=== DIRECTIONS ===
Your answer is the lines below, exactly, from the one that contains "def lpSeal (s" through the one that contains "lpddr := mwrite", both included.

=== DATA PROVIDED ===
-- ==== Sys2Proof/Machine/Symbol.lean ====
section
/-! DEFINITION. The symbol code of a burst: its parity-check columns, its encoder and its syndrome (10 R294, R295). -/
namespace Sys2Proof.Machine

/-- Product in GF(16) under x^4 + x + 1. -/
def gf16Mul : Nat → Nat → Nat → Nat
  | 0, _, _ => 0
  | n + 1, a, b => (if b % 2 = 1 then a else 0) ^^^ gf16Mul n (if a < 8 then 2 * a else (2 * a) ^^^ 0x13) (b / 2)
/-- A product of two elements. -/
def gf16 (a b : Nat) : Nat := gf16Mul 4 a b
/-- The point P(a, b), components 0 to 3 in four-bit fields. -/
def quadPoint (a b : Nat) : Nat := 1 + 2 ^ 4 * (gf16 a a ^^^ gf16 a b ^^^ gf16 8 (gf16 b b)) + 2 ^ 8 * a + 2 ^ 12 * b
/-- Parity-check column of symbol j: 132 information symbols, then c0 to c3. -/
def symCol (j : Nat) : Nat :=
  if j < 132 then quadPoint ((j + 0x11) % 16) ((j + 0x11) / 16)
  else if j = 132 then quadPoint 0 0 else if j = 133 then 16 else if j = 134 then quadPoint 1 0 else quadPoint 0 1
/-- A column times an element, componentwise. -/
def symScale (e c : Nat) : Nat :=
  gf16 e (bits c 3 0) + 2 ^ 4 * gf16 e (bits c 7 4) + 2 ^ 8 * gf16 e (bits c 11 8) + 2 ^ 12 * gf16 e (bits c 15 12)
/-- Lowest bit of symbol j in a burst of 512 data bits and sideband bits 31:0. -/
def symAt (j : Nat) : Nat := if j < 128 then 4 * j else if j < 132 then 528 + 4 * (j - 128) else 512 + 4 * (j - 132)
/-- Symbol j of a word of 544 bits: data 511:0, sideband bits 31:0 in 543:512. -/
def symOf (w j : Nat) : Nat := (w >>> symAt j) % 16
/-- Sum of symbols times their columns. -/
def symSum (w : Nat) (l : List Nat) : Nat :=
  l.foldl (fun a j => let e := symOf w j; if e = 0 then a else a ^^^ symScale e (symCol j)) 0
/-- Syndrome of a received word. -/
def symSyn (w : Nat) : Nat := symSum w (List.range 136)
/-- CHECK for the information symbols of a word: the c0 to c3 that make the sum of every symbol times its column zero. The columns of c0 and c1 are
the first two unit vectors, and those of c2 and c3 are alone in holding a 1 in components 2 and 3. -/
def symCheck (w : Nat) : Nat :=
  let s := symSum w (List.range 132)
  let c2 := bits s 11 8
  let c3 := bits s 15 12
  let c1 := bits s 7 4 ^^^ c2 ^^^ gf16 8 c3
  let c0 := bits s 3 0 ^^^ c2 ^^^ c3
  c0 + 2 ^ 4 * c1 + 2 ^ 8 * c2 + 2 ^ 12 * c3
/-- Sideband bits 31:0 that a controller forms for stored data: CHECK, POISON and KEY_SLOT; META is zero in every burst that it writes (Table 10-2). -/
def sideOf (data : W512) (psn : Bool) (slot : Nat) : W32 :=
  let hi := 2 ^ 16 * b2n psn + 2 ^ 17 * (slot % 64)
  BitVec.ofNat 32 (hi + symCheck (data.toNat + 2 ^ 512 * hi))
/-- POISON of a sideband word. -/
def sidePsn (s : W32) : Bool := s.getLsbD 16
/-- KEY_SLOT of a sideband word. -/
def sideSlot (s : W32) : Nat := bits s.toNat 22 17

end Sys2Proof.Machine
end

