/-- Channel of a stack-local address (R305). -/
def lpChan (y : Nat) : Nat := bits y 13 8 ^^^ bits y 19 14
/-- Channel-local address. -/
def lpLocal (y : Nat) : Nat := (y >>> 14) * 256 + y % 256
/-- Burst column, bank and row of a stack-local address. -/
def lpCol (y : Nat) : Nat := bits (lpLocal y) 10 6
/-- Bank. -/
def lpBank (y : Nat) : Nat := bits (lpLocal y) 14 11
/-- Row. -/
def lpRow (y : Nat) : Nat := lpLocal y >>> 15

/-- Physical address of a stack-local address. -/
def lpInv (s : State) (m y : Nat) : Nat :=
  let k := y / 2 ^ 30
  let u := y % 2 ^ 30 / 256
  let base := k * regionSize s
  if s.pel.local_.contains k then
    let share (q : Nat) : List Nat := (stackList s).filter (fun i => i / 2 == q)
    let before := ((List.range (m / 2)).map (fun q => (share q).length)).foldl (· + ·) 0 * 2 ^ 30
    let l := share (m / 2)
    base + before + (u * l.length + l.idxOf m) * 256 + y % 256
  else base + (u * (stackList s).length + (stackList s).idxOf m) * 256 + y % 256
/-- Home quarter of an LPDDR address (R24). -/
def homeQuarter (s : State) (x : Nat) : Nat := (lpLoc s x).1 / 2
/-- Exclusive-or of bits 0, 10, 20 and 30 of the line number (R214). -/
def halfBit (a : Nat) : Nat := (a + (a >>> 10) + (a >>> 20) + (a >>> 30)) % 2
/-- Home half of an address that the granary serves, 2n + h: R214 for LPDDR, the window for a plot. -/
def homeHalf (s : State) (pa : Nat) : Nat :=
  match place s pa with
  | .plot h _ => h
  | _ => 2 * homeQuarter s pa + halfBit (pa >>> 8)
/-- Set of an address (R214, R217). -/
def setOf (s : State) (pa : Nat) : Nat :=
  match place s pa with
  | .plot _ o => (o >>> 8) % 0x8_0000
  | _ => bits (pa >>> 8) 19 1 ^^^ bits (pa >>> 8) 31 20

/-- A failed channel, or a stack that is not up (R299). -/
def chanDead (s : State) (m ch : Nat) : Bool :=
  !stackFitted s m || (s.stack m).st == 3 || (s.stack m).failed.getLsbD ch
/-- Offset of a stack's register block. -/
def memBlk (m : Nat) : Nat := 0x0070_0000 + 0x1000 * m
/-- Offset of a half's register block. -/
def grnBlk (h : Nat) : Nat := 0x0050_0000 + 0x1000 * h
/-- Offset of a quarter's storage integrity block. -/
def eccBlk (q : Nat) : Nat := 0x0080_0000 + 0x1000 * q

/-! ## Bursts (R294, R299, R493) -/

/-- XTS key of a slot: a cleared slot holds zero (R492). -/
def slotKey (s : State) (slot : Nat) : W512 := tget 0 s.sec.slots slot
/-- The data of a burst as a slot's encryption stores it (R493). -/
def lpSeal (s : State) (pa slot : Nat) (b : List Byte) : W512 :=
  BitVec.ofNat 512 (leNat (if slot = 0 then padTo 64 b else bytesOf (xts true (slotKey s slot) (pa / 64) (nats (padTo 64 b)))))
/-- Stored data and sideband bits 31:0 as delivered: decrypted under the recorded slot, and the poison. -/
def lpOpen (s : State) (pa : Nat) (x : W512 × W32) : List Byte × Bool :=
  let sl := sideSlot x.2
  (if sl = 0 then bvLE 64 x.1 else bytesOf (xts false (slotKey s sl) (pa / 64) (nats (bvLE 64 x.1))), sidePsn x.2)
/-- The stored bits of a burst. -/
def lpStored (s : State) (pa : Nat) : W512 × W32 :=
  (BitVec.ofNat 512 (leNat (mread s.mem.lpddr (pa / 64 * 64) 64)), tget 0 s.mem.lpSide (pa / 64))
/-- Store bits in a burst. -/
def lpStore (pa : Nat) (x : W512 × W32) (s : State) : State :=
  { s with mem := { s.mem with lpddr := mwrite s.mem.lpddr (pa / 64 * 64) (bvLE 64 x.1), lpSide := tset 0 s.mem.lpSide (pa / 64) x.2 } }
/-- The last write to a burst that its controller or a master's port still holds: a read that enters after it has its data (R307). -/
def lpHeld (s : State) (m y : Nat) : Option MReq :=
  ((s.stack m).pool ++ (s.stack m).port).reverse.find? (fun r => r.write && r.y == y)
/-- The bits of a burst: those of the last write that waits, else the stored ones. -/
def lpBits (s : State) (pa : Nat) : W512 × W32 :=
  let l := lpLoc s (pa / 64 * 64)
  match lpHeld s l.1 l.2 with | some r => (r.data, r.side) | none => lpStored s pa
/-- The recorded slot of a burst. -/
def burstSlot (s : State) (pa : Nat) : Nat := sideSlot (lpBits s pa).2
/-- A burst's data as delivered, or the free value of a failed channel; and its poison. -/
def burstData (s : State) (pa : Nat) : List Byte × Bool :=
  let b := pa / 64 * 64
  let (m, y) := lpLoc s b
  if chanDead s m (lpChan y) then (bvLE 64 (Config.poisonBurst b), true) else lpOpen s b (lpBits s b)
/-- Count a burst read for a master. -/
def countRd (s : State) (pa master : Nat) : State := bump (memBlk (lpLoc s pa).1 + 0x100 + 0x10 * master) 1 s
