-- ==== Sys2Proof/Machine/Lpddr.lean ====
section
/-! DEFINITION. The stack controllers: the symbol code, training, the request pool, the channel scheduler, retries, retrains and refresh
(10 R292 to R315). The pool holds the bursts of the granary's fills and write-backs and those that LPDDR_REQUEST brings (log 22). -/
namespace Sys2Proof.Machine

/-! ## The symbol code on a read (R296) -/

/-- Symbol and value that a syndrome points at. -/
def symFind (syn : Nat) : Option (Nat × Nat) :=
  (List.range 136).findSome? (fun j => ((idxFrom 1 15).find? (fun e => symScale e (symCol j) == syn)).map (fun e => (j, e)))
/-- Outcome of a burst whose stored word arrives with the wrong bits of a pattern: data 511:0, sideband bits 31:0 in 543:512. -/
def symDecode (stored err0 : Nat) : Decoded :=
  let err := err0 % 2 ^ 544
  let syn := symSyn (stored ^^^ err)
  if syn = 0 then .ok 0 err
  else match symFind syn with
    | some (j, e) => .ok 1 (err ^^^ (e <<< symAt j))
    | none => .bad

/-! ## A burst on the pins (R293, R294, R297) -/

/-- The 576 bits of a burst as they are sent: data, sideband bits 31:0, and the CRC-32C over both, which is never stored. -/
def lpFrame (x : W512 × W32) : Nat := let b := bvLE 64 x.1 ++ bvLE 4 x.2; leNat b + 2 ^ 544 * crc32c b
/-- The receiver's check of CRC fails. -/
def crcFails (f : Nat) : Bool := crc32c (natLE 68 (f % 2 ^ 544)) != f >>> 544
/-- Bit of a burst that pin p carries in beat b: DQ(p), or SB(p - 32). -/
def pinBit (b p : Nat) : Nat := if p < 32 then 32 * b + p else 512 + 4 * b + (p - 32)
/-- Wrong bits of a burst from the wrong levels on its pins: bit 36b + p stands for pin p in beat b. -/
def wireErr (w : Nat) : Nat := ((List.range 576).filter (bit w)).foldl (fun a k => a ^^^ 2 ^ pinBit (k / 36) (k % 36)) 0

/-! ## Stack state -/

/-- Channels in service. -/
def chUp (k : Stack) : Nat := if k.st = 1 ∨ k.st = 2 ∨ k.st = 5 then 64 - (setBits 64 k.failed.toNat).length else 0
/-- MEM_STATE. -/
def memState (s : State) (m : Nat) : Nat :=
  if !stackFitted s m then 4
  else let k := s.stack m; k.st + 2 ^ 4 * k.rate + 2 ^ 8 * chUp k + 2 ^ 16 * k.gen

/-! ## Failures (R299) -/

/-- Runs whose placement has a core in the stack's quarter are abandoned; one that needs a sector spilled there loses its input (R379, R381). -/
def stackLoss (q : Nat) (s : State) : State :=
  (launchesOn s (fun n => n / 64 == q)).foldl (fun a l =>
    match tfind a.pel.runs l with
    | some r =>
      let spilled := match r.stage with | some st => (tget [] a.pel.spills q).any (fun x => x.stage == st) | none => false
      if spilled then failRun l 0x02 4 a else abandonRun l true a
    | none => a) s
/-- Rows stay open while a pooled request targets them. -/
def closeRows (k : Stack) (ch : Nat) (c : Chan) : Chan :=
  { c with rows := c.rows.filter (fun e => k.pool.any (fun r => lpChan r.y == ch && lpBank r.y == e.1 && lpRow r.y == e.2)) }
/-- A request leaves its controller or its port; its bank precharges when no other targets the row (R309). -/
def lpDrop (m : Nat) (r : MReq) (s : State) : State :=
  let k := s.stack m
  let k1 := { k with pool := k.pool.filter (fun x => x.id != r.id), port := k.port.filter (fun x => x.id != r.id) }
  s.setStack m (k1.setChan (lpChan r.y) (closeRows k1 (lpChan r.y) (k1.chan (lpChan r.y))))
/-- Deliver a read: to the port that brought it, or to the fill that asked for the sector, under the burst's slot; none where the controller made the
data. -/
def lpDeliver (m : Nat) (r : MReq) (slot : Option Nat) (d : W512 × Bool) (s : State) : State :=
  match r.src with
  | .port => let k := s.stack m; s.setStack m { k with answers := (r.id, d.1, d.2) :: k.answers }
  | .fill h num install => fillArrive h num (r.y / 64 % 4) install slot d s
/-- A read ends with a burst's bits: decrypted, and poisoned where the burst is or the code fails. -/
def lpGive (m : Nat) (r : MReq) (x : W512 × W32) (bad : Bool) (s : State) : State :=
  let pa := lpInv s m r.y
  let o := lpOpen s pa x
  lpDeliver m r (some (sideSlot x.2)) (BitVec.ofNat 512 (leNat o.1), o.2 || bad) (countRd (lpDrop m r s) pa r.master)
/-- A request ends without being served: a read is delivered poisoned, with its record, and a write is discarded and counted (R298, R299, R327). -/
def lpLost (m : Nat) (s : State) (r : MReq) : State :=
  let s1 := lpDrop m r s
  if r.write then bump (memBlk m + 0x1C8) 1 s1
  else lpDeliver m r none (Config.poisonBurst (lpInv s m r.y), true) (poisonRec m r.y s1)
/-- A stack fails: one alarm; its requests end. -/
def stackFail (m : Nat) (s : State) : State :=
  let k := s.stack m
  let s1 := s.setStack m { k with st := 3, failed := 0xFFFF_FFFF_FFFF_FFFF }
  let s2 := alarmW 0x0501 (srcStack m) [memState s1 m, 0xFFFF_FFFF_FFFF_FFFF] s1
  (k.pool ++ k.port).foldl (lpLost m) s2
/-- A channel fails: an alarm, its requests end, and interrupted runs are abandoned. -/
def chanFail (m ch : Nat) (s : State) : State :=
  let k := s.stack m
  let s1 := s.setStack m { k with failed := setBit64 k.failed ch, st := if k.st = 1 then 2 else k.st }
  let s2 := alarmW 0x0501 (srcChan m ch) [memState s1 m, (s1.stack m).failed.toNat] s1
  stackLoss (m / 2) (((k.pool ++ k.port).filter (fun r => lpChan r.y == ch)).foldl (lpLost m) s2)

/-! ## Training (R300 to R302) -/

/-- Channels of which some pin leaves less than 0.20 UI of eye width: entries are channel, pin and width in thousandths of a UI; a pin that is not listed
leaves the whole. -/
def eyeFails (l : List (Nat × Nat × Nat)) : BitVec 64 :=
  BitVec.ofNat 64 (((List.range 64).filter (fun ch => l.any (fun e => e.1 == ch && decide (e.2.1 < 36) && decide (e.2.2 < 200)))).foldl (fun a ch => a + 2 ^ ch) 0)
/-- STACK_TRAINING (R300, R301): identity, command training and the eye widths of the channels at each rate tried, with the activation threshold that
each die reports. After a module reset that is no cold start contents are kept, and the stack is up at once (R304). -/
def execStackTraining (m : Nat) (gen : Option (Nat × List (Nat × Nat))) (cmdOk : Bool) (eyes107 eyes96 : List (Nat × Nat × Nat)) (s : State) : Out :=
  let k := s.stack m
  let g := (gen.getD (0, [])).1
  let rfm := (gen.getD (0, [])).2
  let fast := g == 6 && decide ((setBits 64 (eyeFails eyes107).toNat).length ≤ 2)
  let failed : W64 := eyeFails (if fast then eyes107 else eyes96)
  let cold := s.boot.kind == 1
  let k1 := { k with gen := g % 256, rate := if fast then 2 else 1, failed := failed, st := if cold then 0 else if failed = 0 then 1 else 2
                     rfmLimit := (rfm.filter (fun e => decide (e.1 < 16))).foldl (fun t e => tset 0 t e.1 e.2) [] }
  evt (stackFitted s m && k.st == 0 && k.rate == 0 && s.boot.step == 5) s
    (if gen.isNone ∨ (g ≠ 5 ∧ g ≠ 6) ∨ !cmdOk then stackFail m (s.setStack m { k with gen := g % 256 })
     else (setBits 64 failed.toNat).foldl (fun a ch => alarmW 0x0501 (srcChan m ch) [memState a m, failed.toNat] a) (s.setStack m k1))
/-- Every burst of a stack holds zero data with a valid code and a zero META field (R302), and nothing waits for it. -/
def zeroStack (m : Nat) (s : State) : State :=
  let other (pa : Nat) : Bool := (lpLoc s pa).1 != m
  { s.setStack m { s.stack m with pool := [], port := [] } with
      mem := { s.mem with lpddr := s.mem.lpddr.filter (fun e => other e.1), lpSide := s.mem.lpSide.filter (fun e => other (64 * e.1)) } }
/-- STACK_ZERO_FILL_DONE (R302): the stack is up, or degraded when a channel has failed. -/
def execStackZeroFillDone (m : Nat) (s : State) : Out :=
  let k := s.stack m
  evt (stackFitted s m && k.st == 0 && k.rate != 0) s (zeroStack m (s.setStack m { k with st := if k.failed = 0 then 1 else 2 }))

/-! ## The pool (R307, R312) -/

/-- The stack carries requests. -/
def stackUp (s : State) (m : Nat) : Bool := stackFitted s m && ((s.stack m).st == 1 || (s.stack m).st == 2)
/-- LPDDR_REQUEST (R307, R312): a burst request reaches its master's port; one of a failed channel or stack is answered at once (R299). -/
def execLpddrRequest (m : Nat) (write : Bool) (master y slot : Nat) (data : BitVec 512) (poison : Bool) (s : State) : Out :=
  let k := s.stack m
  let a := y / 64 * 64
  let r : MReq := { id := k.nextId, write := false, master := master, y := a, data := 0, side := 0, src := .port, since := now s, issued := false, tries := 0 }
  evt (stackFitted s m && (stackUp s m || k.st == 3) && decide (master < 8) && decide (y < 0x14_0000_0000) && decide (slot < 64)) s
    (if write then burstWrite s (lpInv s m a) master slot (bvLE 64 data) poison
     else if chanDead s m (lpChan a) then lpLost m (s.setStack m { k with nextId := k.nextId + 1 }) r
     else lpIssue m r s)
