/-! ## Levels (R442, R443, Table 16-2) -/

/-- Thresholds of WARN, THROTTLE, CRITICAL and TRIP; 5 °C lower with a default curve (R441). -/
def thresholds (s : State) (stack : Bool) : List Int :=
  (if stack then [85, 95, 100, 105] else [95, 105, 115, 125]).map (fun t => deg t - (if s.fuse.curveDefault then deg 5 else 0))
/-- Rounds at or above a threshold. -/
def countAbove (th e : Int) (n : Nat) : Nat := if th ≤ e then n + 1 else 0
/-- The highest level whose threshold has been met for its rounds. -/
def hitLevel (a : Nat × Nat × Nat × Nat) : Nat := if 2 ≤ a.2.2.2 then 4 else if 2 ≤ a.2.2.1 then 3 else if 2 ≤ a.2.1 then 2 else if 4 ≤ a.1 then 1 else 0
/-- A region after a round, and whether its rate of rise is an event. -/
def nextRegion (th : List Int) (r : Region) (e : Int) : Region × Bool :=
  let a := (countAbove (th.getD 0 0) e r.above.1, countAbove (th.getD 1 0) e r.above.2.1, countAbove (th.getD 2 0) e r.above.2.2.1,
            countAbove (th.getD 3 0) e r.above.2.2.2)
  let hit := hitLevel a
  let under := decide (0 < r.level) && decide (e < th.getD (r.level - 1) 0 - 48)
  let (lv, bl) : Nat × Nat :=
    if r.level = 4 then (4, 0)
    else if r.level < hit then (hit, 0)
    else if under then (if 9 ≤ r.below then (r.level - 1, 0) else (r.level, r.below + 1))
    else (r.level, 0)
  let rise : Int := match r.est with | some p => e - p | none => 0
  let up := decide (32 < rise)
  let ev := up && r.rises == 3
  let hold := if ev then 5 else if 1 < r.hold then r.hold - 1 else if r.hold = 1 ∧ !up then 0 else r.hold
  ({ level := lv, above := a, below := bl, est := some e, rises := if ev then 0 else if up then r.rises + 1 else 0, hold := hold }, ev)
/-- Level in force of a region: R443 and R446 hold it at THROTTLE or above. -/
def levelOf (s : State) (i : Nat) : Nat :=
  let r := s.region i
  let ce := decide (300 ≤ i ∧ i < 308) && (s.mid (i - 300)).ceWitness && (match r.est with | some e => decide (e < deg 105) | none => false)
  max r.level (if 0 < r.hold || ce then 2 else 0)
/-- Source identifier of a region. -/
def regionSrc (i : Nat) : Nat :=
  if i < 256 then srcCore i else if i < 308 then srcHalf (i - 300) else if i < 318 then srcHalf (i - 310) else if i < 328 then srcStack (i - 320) else 0
/-- Alarms of a change of level: entry, or return to NORMAL. -/
def levelAlarm (i old : Nat) (s : State) : State :=
  let new := levelOf s i
  let e := match (s.region i).est with | some e => wrapInt 64 e | none => 0
  if new = old then s
  else if new = 0 then alarmW 0x0202 (regionSrc i) [0, e] s
  else alarmW 0x0201 (regionSrc i) [new, e] s
/-- Replace a region. -/
def State.setRegion (s : State) (i : Nat) (r : Region) : State := { s with thm := { s.thm with regions := tset Region.dflt s.thm.regions i r } }
/-- A region takes its estimate. -/
def regionRound (i : Nat) (stack : Bool) (e : Option Int) (s : State) : State :=
  match e with
  | none => s
  | some t =>
    let old := levelOf s i
    let (r, ev) := nextRegion (thresholds s stack) (s.region i) t
    let s1 := s.setRegion i r
    levelAlarm i old (if ev then alarmW 0x0203 (regionSrc i) [wrapInt 64 t] s1 else s1)
/-- Regions of a quarter other than its cores: middle dies, base dies, stacks. -/
def dieRegions (s : State) (q : Nat) : List Nat := [300 + 2 * q, 301 + 2 * q, 310 + 2 * q, 311 + 2 * q] ++ (quarterStacks s q).map (fun m => 320 + m)
/-- A core's thermal level (R449, Table 16-3). -/
def coreLevel (s : State) (n : Nat) : Nat :=
  let q := n / 64
  let h := 2 * q + n % 64 / 32
  ([n, 300 + h, 310 + h] ++ (quarterStacks s q).map (fun m => 320 + m)).foldl (fun a i => max a (levelOf s i)) 0
/-- Level that sets a core's limit: a blind quarter's cores follow the CRITICAL rule (R439). -/
def limitLevel (s : State) (n : Nat) : Nat := if s.thm.blind.contains (n / 64) then max 3 (coreLevel s n) else coreLevel s n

=== ANSWER SECTION ===
def lpSeal (s : State) (pa slot : Nat) (b : List Byte) : W512 :=
  BitVec.ofNat 512 (leNat (if slot = 0 then padTo 64 b else bytesOf (xts true (slotKey s slot) (pa / 64) (nats (padTo 64 b)))))
/-- Stored data and sideband bits 31:0 as delivered: decrypted under the recorded slot, and the poison. -/
def lpOpen (s : State) (pa : Nat) (x : W512 × W32) : List Byte × Bool :=
  let sl := sideSlot x.2
  (if sl = 0 then bvLE 64 x.1 else bytesOf (xts false (slotKey s sl) (pa / 64) (nats (bvLE 64 x.1))), sidePsn x.2)
/-- The stored bits of a burst. -/
def lpStored (s : State) (pa : Nat) : W512 × W32 :=
  (BitVec.ofNat 512 (leNat (mread s.mem.lpddr (pa / 64 * 64) 64)), tget 0 s.mem.lpSide (pa / 64))
/-- Store bits in a burst. -/
def lpStore (pa : Nat) (x : W512 × W32) (s : State) : State :=
  { s with mem := { s.mem with lpddr := mwrite s.mem.lpddr (pa / 64 * 64) (bvLE 64 x.1), lpSide := tset 0 s.mem.lpSide (pa / 64) x.2 } }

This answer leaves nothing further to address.